*Exercise*.
Print exactly what the entries say, line by line, from the first line down to the one with "abbrev Reg.mgmtCapCluster (i", inclusive.

Stored data:
..........

/-! Offsets by name; an array takes its instance numbers. -/

abbrev Reg.glbIdent : Nat := 0x00000000
abbrev Reg.glbResetStatus : Nat := 0x00000008
abbrev Reg.glbClkLock : Nat := 0x00000010
abbrev Reg.glbClkLoss : Nat := 0x00000018
abbrev Reg.glbBar2Base : Nat := 0x00000020
abbrev Reg.glbErrResp (i : Nat) : Nat := 0x00000030 + i * 0x8
abbrev Reg.glbResetCmd : Nat := 0x00000040
abbrev Reg.glbTherm : Nat := 0x00000048
abbrev Reg.glbThermDie : Nat := 0x00000050
abbrev Reg.glbCtxCmd : Nat := 0x00000100
abbrev Reg.glbCtxCntSwitch : Nat := 0x00000300
abbrev Reg.glbCtxCntPreempt : Nat := 0x00000308
abbrev Reg.glbCtxCntTeardown : Nat := 0x00000310
abbrev Reg.glbCtxState (i : Nat) : Nat := 0x00000400 + i * 0x8
abbrev Reg.glbCtxPerf : Nat := 0x00000600
abbrev Reg.msixAddrLo (i : Nat) : Nat := 0x00080000 + i * 0x10
abbrev Reg.msixAddrHi (i : Nat) : Nat := 0x00080004 + i * 0x10
abbrev Reg.msixData (i : Nat) : Nat := 0x00080008 + i * 0x10
abbrev Reg.msixCtrl (i : Nat) : Nat := 0x0008000C + i * 0x10
abbrev Reg.msixPba (i : Nat) : Nat := 0x00090000 + i * 0x8
abbrev Reg.mgmtCmd : Nat := 0x00100000
abbrev Reg.mgmtStatus : Nat := 0x00100008
abbrev Reg.mgmtArg (i : Nat) : Nat := 0x00100010 + i * 0x8
abbrev Reg.mgmtResultInfo : Nat := 0x00100030
abbrev Reg.mgmtCtrl : Nat := 0x00100038
abbrev Reg.mgmtMountId : Nat := 0x00100040
abbrev Reg.mgmtMountInfo : Nat := 0x00100048
abbrev Reg.mgmtMountVersion : Nat := 0x0010004C
abbrev Reg.mgmtFmtSupported : Nat := 0x00100050
abbrev Reg.mgmtSwapWait : Nat := 0x00100058
abbrev Reg.mgmtCap : Nat := 0x00100060
abbrev Reg.mgmtCapCluster (i : Nat) : Nat := 0x00100100 + i * 0x4
abbrev Reg.mgmtKeyHash (i : Nat) (j : Nat) : Nat := 0x00100200 + i * 0x30 + j * 0x8
abbrev Reg.mgmtL2p (i : Nat) : Nat := 0x00101000 + i * 0x4
abbrev Reg.tbCtrl : Nat := 0x00200000
abbrev Reg.tbStatus : Nat := 0x00200008
abbrev Reg.tbStroke : Nat := 0x00200010
abbrev Reg.tbMasterPlace : Nat := 0x00200018
abbrev Reg.tbTime : Nat := 0x00200020
abbrev Reg.tbTimeAdj : Nat := 0x00200028
abbrev Reg.tbClaspCfg : Nat := 0x00200030
abbrev Reg.tbClaspOpen : Nat := 0x00200038
abbrev Reg.tbBezelCtrl : Nat := 0x00200040
abbrev Reg.tbBezelPeriod0 : Nat := 0x00200048
abbrev Reg.tbBezelPeriod1 : Nat := 0x00200050
abbrev Reg.tbBezelStart : Nat := 0x00200058
abbrev Reg.tbBezelCount : Nat := 0x00200060
abbrev Reg.tbHmBase : Nat := 0x00200068
abbrev Reg.tbHmSlots : Nat := 0x00200070
abbrev Reg.tbHmHead : Nat := 0x00200078
abbrev Reg.tbHmTail : Nat := 0x0020007C
abbrev Reg.tbCntRecordBad : Nat := 0x00200100
abbrev Reg.tbCntReparent : Nat := 0x00200108
abbrev Reg.tbCntClaspLate : Nat := 0x00200110
abbrev Reg.tbCntBezelSkip : Nat := 0x00200118
abbrev Reg.tbCntHmWait : Nat := 0x00200120
abbrev Reg.tbCntHmDrop : Nat := 0x00200128
abbrev Reg.tbBezelEntry (i : Nat) (j : Nat) : Nat := 0x00201000 + i * 0x1000 + j * 0x8
abbrev Reg.pwrPrio : Nat := 0x00300000
abbrev Reg.pwrBudget (i : Nat) : Nat := 0x00300010 + i * 0x4
abbrev Reg.pwrBudget4 : Nat := 0x00300020
abbrev Reg.pwrDevBudget : Nat := 0x00300028
abbrev Reg.pwrRamp : Nat := 0x0030002C
abbrev Reg.pwrHeld (i : Nat) : Nat := 0x00300030 + i * 0x4
abbrev Reg.pwrReserved : Nat := 0x00300048
abbrev Reg.pwrStatus : Nat := 0x00300050
abbrev Reg.pwrCntGrants : Nat := 0x00300100
abbrev Reg.pwrCntWaitCycles : Nat := 0x00300108
abbrev Reg.pwrCntRampWindows : Nat := 0x00300110
abbrev Reg.pwrCntOverreserve : Nat := 0x00300118
abbrev Reg.errLogHead : Nat := 0x00400000
abbrev Reg.errLogTail : Nat := 0x00400008
abbrev Reg.errCntOverwritten : Nat := 0x00400010
abbrev Reg.errCntLost : Nat := 0x00400018
abbrev Reg.errLogEntry (i : Nat) (j : Nat) : Nat := 0x00401000 + i * 0x20 + j * 0x8
abbrev Reg.loupeCtrl : Nat := 0x00403000
abbrev Reg.loupeCmd : Nat := 0x00403008
abbrev Reg.loupeAt : Nat := 0x00403010
abbrev Reg.loupeStatus : Nat := 0x00403018
abbrev Reg.loupeStroke : Nat := 0x00403020
abbrev Reg.loupeSel : Nat := 0x00403028
abbrev Reg.loupeData : Nat := 0x00403030
abbrev Reg.loupeCntIgnored : Nat := 0x00403038
abbrev Reg.loupeErrMask (i : Nat) : Nat := 0x00403040 + i * 0x8
abbrev Reg.ringCtrl (i : Nat) : Nat := 0x01000000 + i * 0x1000
abbrev Reg.ringStatus (i : Nat) : Nat := 0x01000008 + i * 0x1000
abbrev Reg.ringSqBase (i : Nat) : Nat := 0x01000010 + i * 0x1000
abbrev Reg.ringCqBase (i : Nat) : Nat := 0x01000018 + i * 0x1000
abbrev Reg.ringSize (i : Nat) : Nat := 0x01000020 + i * 0x1000
abbrev Reg.ringSqTail (i : Nat) : Nat := 0x01000028 + i * 0x1000
abbrev Reg.ringSqHead (i : Nat) : Nat := 0x0100002C + i * 0x1000
abbrev Reg.ringCqHead (i : Nat) : Nat := 0x01000030 + i * 0x1000
abbrev Reg.ringCqTail (i : Nat) : Nat := 0x01000034 + i * 0x1000
abbrev Reg.ringStarve (i : Nat) : Nat := 0x01000038 + i * 0x1000
abbrev Reg.ringShapeRate (i : Nat) : Nat := 0x01000040 + i * 0x1000
abbrev Reg.ringShapeBurst (i : Nat) : Nat := 0x01000044 + i * 0x1000
abbrev Reg.ringCancel (i : Nat) : Nat := 0x01000048 + i * 0x1000
abbrev Reg.ringCancelStatus (i : Nat) : Nat := 0x0100004C + i * 0x1000
abbrev Reg.ringCntCmds (i : Nat) : Nat := 0x01000100 + i * 0x1000
abbrev Reg.ringCntGreen (i : Nat) : Nat := 0x01000108 + i * 0x1000
abbrev Reg.ringCntYellow (i : Nat) : Nat := 0x01000110 + i * 0x1000
abbrev Reg.ringCntPromoted (i : Nat) : Nat := 0x01000118 + i * 0x1000
abbrev Reg.ringCntDropped (i : Nat) : Nat := 0x01000120 + i * 0x1000
abbrev Reg.reCtrl (i : Nat) : Nat := 0x02000000 + i * 0x100000
abbrev Reg.reStatus (i : Nat) : Nat := 0x02000008 + i * 0x100000
abbrev Reg.reFault (i : Nat) : Nat := 0x02000010 + i * 0x100000
abbrev Reg.reFaultAddr (i : Nat) : Nat := 0x02000018 + i * 0x100000
abbrev Reg.reLayerTableBase (i : Nat) : Nat := 0x02000020 + i * 0x100000
abbrev Reg.reDirBase (i : Nat) : Nat := 0x02000028 + i * 0x100000
abbrev Reg.reShapeBase (i : Nat) : Nat := 0x02000030 + i * 0x100000
abbrev Reg.reKeothRing (i : Nat) : Nat := 0x02000038 + i * 0x100000
abbrev Reg.reKeothResume (i : Nat) : Nat := 0x0200003C + i * 0x100000
abbrev Reg.reKeothTimeout (i : Nat) : Nat := 0x02000040 + i * 0x100000
abbrev Reg.reStepSeq (i : Nat) : Nat := 0x02000048 + i * 0x100000
abbrev Reg.reCountTimeout (i : Nat) : Nat := 0x02000050 + i * 0x100000
abbrev Reg.reCntTokens (i : Nat) : Nat := 0x02000100 + i * 0x100000
abbrev Reg.reCntDropped (i : Nat) : Nat := 0x02000108 + i * 0x100000
abbrev Reg.reCntDiverted (i : Nat) : Nat := 0x02000110 + i * 0x100000
abbrev Reg.reCntNonfinite (i : Nat) : Nat := 0x02000118 + i * 0x100000
abbrev Reg.fabRtCtrl : Nat := 0x03000000
abbrev Reg.fabRtSelf : Nat := 0x03000008
abbrev Reg.fabRtTorus : Nat := 0x03000010
abbrev Reg.fabRtBlock : Nat := 0x03000018
abbrev Reg.fabVcWeight : Nat := 0x03000020
abbrev Reg.fabRtStatus : Nat := 0x03000028
abbrev Reg.fabMirrorCtrl : Nat := 0x03000040
abbrev Reg.fabMirrorDst : Nat := 0x03000048
abbrev Reg.fabMirrorMatch : Nat := 0x03000050
abbrev Reg.fabCntDeflected : Nat := 0x03000100
abbrev Reg.fabCntDisplaced : Nat := 0x03000108
abbrev Reg.fabCntGold : Nat := 0x03000110
abbrev Reg.fabCntTransit : Nat := 0x03000118
abbrev Reg.fabCntDropHdr : Nat := 0x03000120
abbrev Reg.fabCntDropRoute : Nat := 0x03000128
abbrev Reg.fabCntDropAge : Nat := 0x03000130
abbrev Reg.fabCntDropTransit : Nat := 0x03000138
abbrev Reg.fabCntInjectHeld : Nat := 0x03000140
abbrev Reg.fabCntMirror : Nat := 0x03000148
abbrev Reg.fabCntMirrorDrop : Nat := 0x03000150
abbrev Reg.fabCntBankCorr : Nat := 0x03000158
abbrev Reg.fabPortCtrl (i : Nat) : Nat := 0x03200000 + i * 0x10000
abbrev Reg.fabPortStatus (i : Nat) : Nat := 0x03200008 + i * 0x10000
abbrev Reg.fabPortLanes (i : Nat) : Nat := 0x03200010 + i * 0x10000
abbrev Reg.fabPortPeer (i : Nat) : Nat := 0x03200018 + i * 0x10000
abbrev Reg.fabPortDelay (i : Nat) : Nat := 0x03200020 + i * 0x10000
abbrev Reg.fabPortRetry (i : Nat) : Nat := 0x03200028 + i * 0x10000
abbrev Reg.fabPortLaneLimit (i : Nat) : Nat := 0x03200030 + i * 0x10000
abbrev Reg.fabPortRetrainInterval (i : Nat) : Nat := 0x03200038 + i * 0x10000
abbrev Reg.fabPortCntTxCells (i : Nat) : Nat := 0x03200100 + i * 0x10000
abbrev Reg.fabPortCntRxCells (i : Nat) : Nat := 0x03200108 + i * 0x10000
abbrev Reg.fabPortCntFecCorr (i : Nat) : Nat := 0x03200110 + i * 0x10000
abbrev Reg.fabPortCntFecUncorr (i : Nat) : Nat := 0x03200118 + i * 0x10000
abbrev Reg.fabPortCntNak (i : Nat) : Nat := 0x03200120 + i * 0x10000
abbrev Reg.fabPortCntReplays (i : Nat) : Nat := 0x03200128 + i * 0x10000
abbrev Reg.fabPortCntReplayed (i : Nat) : Nat := 0x03200130 + i * 0x10000
abbrev Reg.fabPortCntReinjected (i : Nat) : Nat := 0x03200138 + i * 0x10000
abbrev Reg.fabPortCntRetrains (i : Nat) : Nat := 0x03200140 + i * 0x10000
abbrev Reg.fabPortCntDown (i : Nat) : Nat := 0x03200148 + i * 0x10000
abbrev Reg.fabPortCntBadAck (i : Nat) : Nat := 0x03200150 + i * 0x10000
abbrev Reg.fabPortCntReqMerged (i : Nat) : Nat := 0x03200158 + i * 0x10000
abbrev Reg.fabPortCntLaneCorr (i : Nat) (j : Nat) : Nat := 0x03200200 + i * 0x10000 + j * 0x8
abbrev Reg.fabSweep : Nat := 0x03260000
abbrev Reg.fabLinkVers : Nat := 0x03260008
abbrev Reg.collCtrl : Nat := 0x03400000
abbrev Reg.collStatus : Nat := 0x03400008
abbrev Reg.collTimeout : Nat := 0x03400010
abbrev Reg.filDupHold : Nat := 0x03400018
abbrev Reg.collCntOpened : Nat := 0x03400100
abbrev Reg.collCntFailed : Nat := 0x03400108
abbrev Reg.collCntTxCells : Nat := 0x03400110
abbrev Reg.collCntRxCells : Nat := 0x03400118
abbrev Reg.collCntDup : Nat := 0x03400120
abbrev Reg.collCntStale : Nat := 0x03400128
abbrev Reg.collCntVersion : Nat := 0x03400130
abbrev Reg.filCntTx : Nat := 0x03400138
abbrev Reg.filCntDup : Nat := 0x03400140
abbrev Reg.filCntStale : Nat := 0x03400148
abbrev Reg.filCntBad : Nat := 0x03400150
abbrev Reg.memCtrl : Nat := 0x03401000
abbrev Reg.memExportBase : Nat := 0x03401008
abbrev Reg.memExportSize : Nat := 0x03401010
abbrev Reg.memReplMap : Nat := 0x03401018
abbrev Reg.memReplPool : Nat := 0x03401020
abbrev Reg.memReplTtl : Nat := 0x03401028
abbrev Reg.memTimeout : Nat := 0x03401030
abbrev Reg.memCntReq : Nat := 0x03401100
abbrev Reg.memCntDup : Nat := 0x03401108
abbrev Reg.memCntInval : Nat := 0x03401110
abbrev Reg.memCntReplHit : Nat := 0x03401118
abbrev Reg.memCntReplDrop : Nat := 0x03401120
abbrev Reg.poolCtrl : Nat := 0x03800000
abbrev Reg.poolStatus : Nat := 0x03800008
abbrev Reg.poolFault : Nat := 0x03800010
abbrev Reg.poolFaultAddr : Nat := 0x03800018
abbrev Reg.poolTagBase : Nat := 0x03800020
abbrev Reg.poolAuditPeriod : Nat := 0x03800028
abbrev Reg.poolLeakAddr : Nat := 0x03800030
abbrev Reg.poolClassBase (i : Nat) : Nat := 0x03800100 + i * 0x20
abbrev Reg.poolClassPart (i : Nat) : Nat := 0x03800108 + i * 0x20
abbrev Reg.poolClassFree (i : Nat) : Nat := 0x03800110 + i * 0x20
abbrev Reg.poolClassSpare (i : Nat) : Nat := 0x03800118 + i * 0x20
abbrev Reg.poolCntAlloc : Nat := 0x03800200
abbrev Reg.poolCntFree : Nat := 0x03800208
abbrev Reg.poolCntEmpty : Nat := 0x03800210
abbrev Reg.poolCntLeak : Nat := 0x03800218
abbrev Reg.poolCntRebuilt : Nat := 0x03800220
abbrev Reg.poolCntStale : Nat := 0x03800228
abbrev Reg.poolClassFreehi (i : Nat) : Nat := 0x03800300 + i * 0x8
abbrev Reg.migCtrl : Nat := 0x03C00000
abbrev Reg.migStatus : Nat := 0x03C00008
abbrev Reg.migFault : Nat := 0x03C00010
abbrev Reg.migFaultAddr : Nat := 0x03C00018
abbrev Reg.migTdirBase : Nat := 0x03C00020
abbrev Reg.migXtabBase : Nat := 0x03C00028
abbrev Reg.migStreamBase : Nat := 0x03C00030
abbrev Reg.migStreamCtrl : Nat := 0x03C00038
abbrev Reg.migStreamPool : Nat := 0x03C00040
abbrev Reg.migCachePool : Nat := 0x03C00048
abbrev Reg.migKvSeqBase : Nat := 0x03C00050
abbrev Reg.migVaultSize : Nat := 0x03C00058
abbrev Reg.migCntFetchDemand : Nat := 0x03C00100
abbrev Reg.migCntFetchStage : Nat := 0x03C00108
abbrev Reg.migCntFetchPred : Nat := 0x03C00110
abbrev Reg.migCntWriteback : Nat := 0x03C00118
abbrev Reg.migCntMiss : Nat := 0x03C00120
abbrev Reg.migCntHintQueued : Nat := 0x03C00128
abbrev Reg.migCntHintFull : Nat := 0x03C00130
abbrev Reg.migCntHintPresent : Nat := 0x03C00138
abbrev Reg.migCntHintInvalid : Nat := 0x03C00140
abbrev Reg.migCntHintIdle : Nat := 0x03C00148
abbrev Reg.migCntHintUsed : Nat := 0x03C00150
abbrev Reg.migCntXtabInvalid : Nat := 0x03C00158
abbrev Reg.migCntKvRefused : Nat := 0x03C00160
abbrev Reg.migKvQuota (i : Nat) : Nat := 0x03C01000 + i * 0x8
abbrev Reg.migKvReserved (i : Nat) : Nat := 0x03C01200 + i * 0x8
abbrev Reg.hbmCntRead (i : Nat) : Nat := 0x04000100 + i * 0x10000
abbrev Reg.hbmCntWrite (i : Nat) : Nat := 0x04000108 + i * 0x10000
abbrev Reg.hbmCntCross (i : Nat) : Nat := 0x04000110 + i * 0x10000
abbrev Reg.hbmCntCorr (i : Nat) : Nat := 0x04000118 + i * 0x10000
abbrev Reg.hbmCntUncorr (i : Nat) : Nat := 0x04000120 + i * 0x10000
abbrev Reg.hbmRepaired (i : Nat) : Nat := 0x04000128 + i * 0x10000
abbrev Reg.vltPortStatus (i : Nat) : Nat := 0x04800000 + i * 0x10000
abbrev Reg.vltPortPoison (i : Nat) : Nat := 0x04800008 + i * 0x10000
abbrev Reg.coreStatus (i : Nat) : Nat := 0x08000000 + i * 0x10000
abbrev Reg.coreFault (i : Nat) : Nat := 0x08000010 + i * 0x10000
abbrev Reg.coreFaultAddr (i : Nat) : Nat := 0x08000018 + i * 0x10000
abbrev Reg.coreFaultLocal (i : Nat) : Nat := 0x08000020 + i * 0x10000
abbrev Reg.coreWidth (i : Nat) : Nat := 0x08000028 + i * 0x10000
abbrev Reg.coreColbad (i : Nat) (j : Nat) : Nat := 0x08000030 + i * 0x10000 + j * 0x8
abbrev Reg.coreM (i : Nat) : Nat := 0x08000050 + i * 0x10000
abbrev Reg.coreSparseXover (i : Nat) : Nat := 0x08000058 + i * 0x10000
abbrev Reg.coreKeep (i : Nat) (j : Nat) : Nat := 0x08000060 + i * 0x10000 + j * 0x8
abbrev Reg.coreOwner (i : Nat) : Nat := 0x08000080 + i * 0x10000
abbrev Reg.coreCntCycle (i : Nat) : Nat := 0x08000100 + i * 0x10000
abbrev Reg.coreCntOps (i : Nat) : Nat := 0x08000108 + i * 0x10000
abbrev Reg.coreCntEccCorr (i : Nat) : Nat := 0x08000110 + i * 0x10000
abbrev Reg.coreCntTdRetired (i : Nat) : Nat := 0x08000120 + i * 0x10000
abbrev Reg.coreCntTdWasted (i : Nat) : Nat := 0x08000128 + i * 0x10000
abbrev Reg.coreCntTdFront (i : Nat) : Nat := 0x08000130 + i * 0x10000
abbrev Reg.coreCntTdBack (i : Nat) : Nat := 0x08000138 + i * 0x10000
abbrev Reg.corePmc (i : Nat) (j : Nat) : Nat := 0x08000180 + i * 0x10000 + j * 0x8
abbrev Reg.corePmsel (i : Nat) (j : Nat) : Nat := 0x080001C0 + i * 0x10000 + j * 0x8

..........

*Solution*.
/-! Offsets by name; an array takes its instance numbers. -/

abbrev Reg.glbIdent : Nat := 0x00000000
abbrev Reg.glbResetStatus : Nat := 0x00000008
abbrev Reg.glbClkLock : Nat := 0x00000010
abbrev Reg.glbClkLoss : Nat := 0x00000018
abbrev Reg.glbBar2Base : Nat := 0x00000020
abbrev Reg.glbErrResp (i : Nat) : Nat := 0x00000030 + i * 0x8
abbrev Reg.glbResetCmd : Nat := 0x00000040
abbrev Reg.glbTherm : Nat := 0x00000048
abbrev Reg.glbThermDie : Nat := 0x00000050
abbrev Reg.glbCtxCmd : Nat := 0x00000100
abbrev Reg.glbCtxCntSwitch : Nat := 0x00000300
abbrev Reg.glbCtxCntPreempt : Nat := 0x00000308
abbrev Reg.glbCtxCntTeardown : Nat := 0x00000310
abbrev Reg.glbCtxState (i : Nat) : Nat := 0x00000400 + i * 0x8
abbrev Reg.glbCtxPerf : Nat := 0x00000600
abbrev Reg.msixAddrLo (i : Nat) : Nat := 0x00080000 + i * 0x10
abbrev Reg.msixAddrHi (i : Nat) : Nat := 0x00080004 + i * 0x10
abbrev Reg.msixData (i : Nat) : Nat := 0x00080008 + i * 0x10
abbrev Reg.msixCtrl (i : Nat) : Nat := 0x0008000C + i * 0x10
abbrev Reg.msixPba (i : Nat) : Nat := 0x00090000 + i * 0x8
abbrev Reg.mgmtCmd : Nat := 0x00100000
abbrev Reg.mgmtStatus : Nat := 0x00100008
abbrev Reg.mgmtArg (i : Nat) : Nat := 0x00100010 + i * 0x8
abbrev Reg.mgmtResultInfo : Nat := 0x00100030
abbrev Reg.mgmtCtrl : Nat := 0x00100038
abbrev Reg.mgmtMountId : Nat := 0x00100040
abbrev Reg.mgmtMountInfo : Nat := 0x00100048
abbrev Reg.mgmtMountVersion : Nat := 0x0010004C
abbrev Reg.mgmtFmtSupported : Nat := 0x00100050
abbrev Reg.mgmtSwapWait : Nat := 0x00100058
abbrev Reg.mgmtCap : Nat := 0x00100060
abbrev Reg.mgmtCapCluster (i : Nat) : Nat := 0x00100100 + i * 0x4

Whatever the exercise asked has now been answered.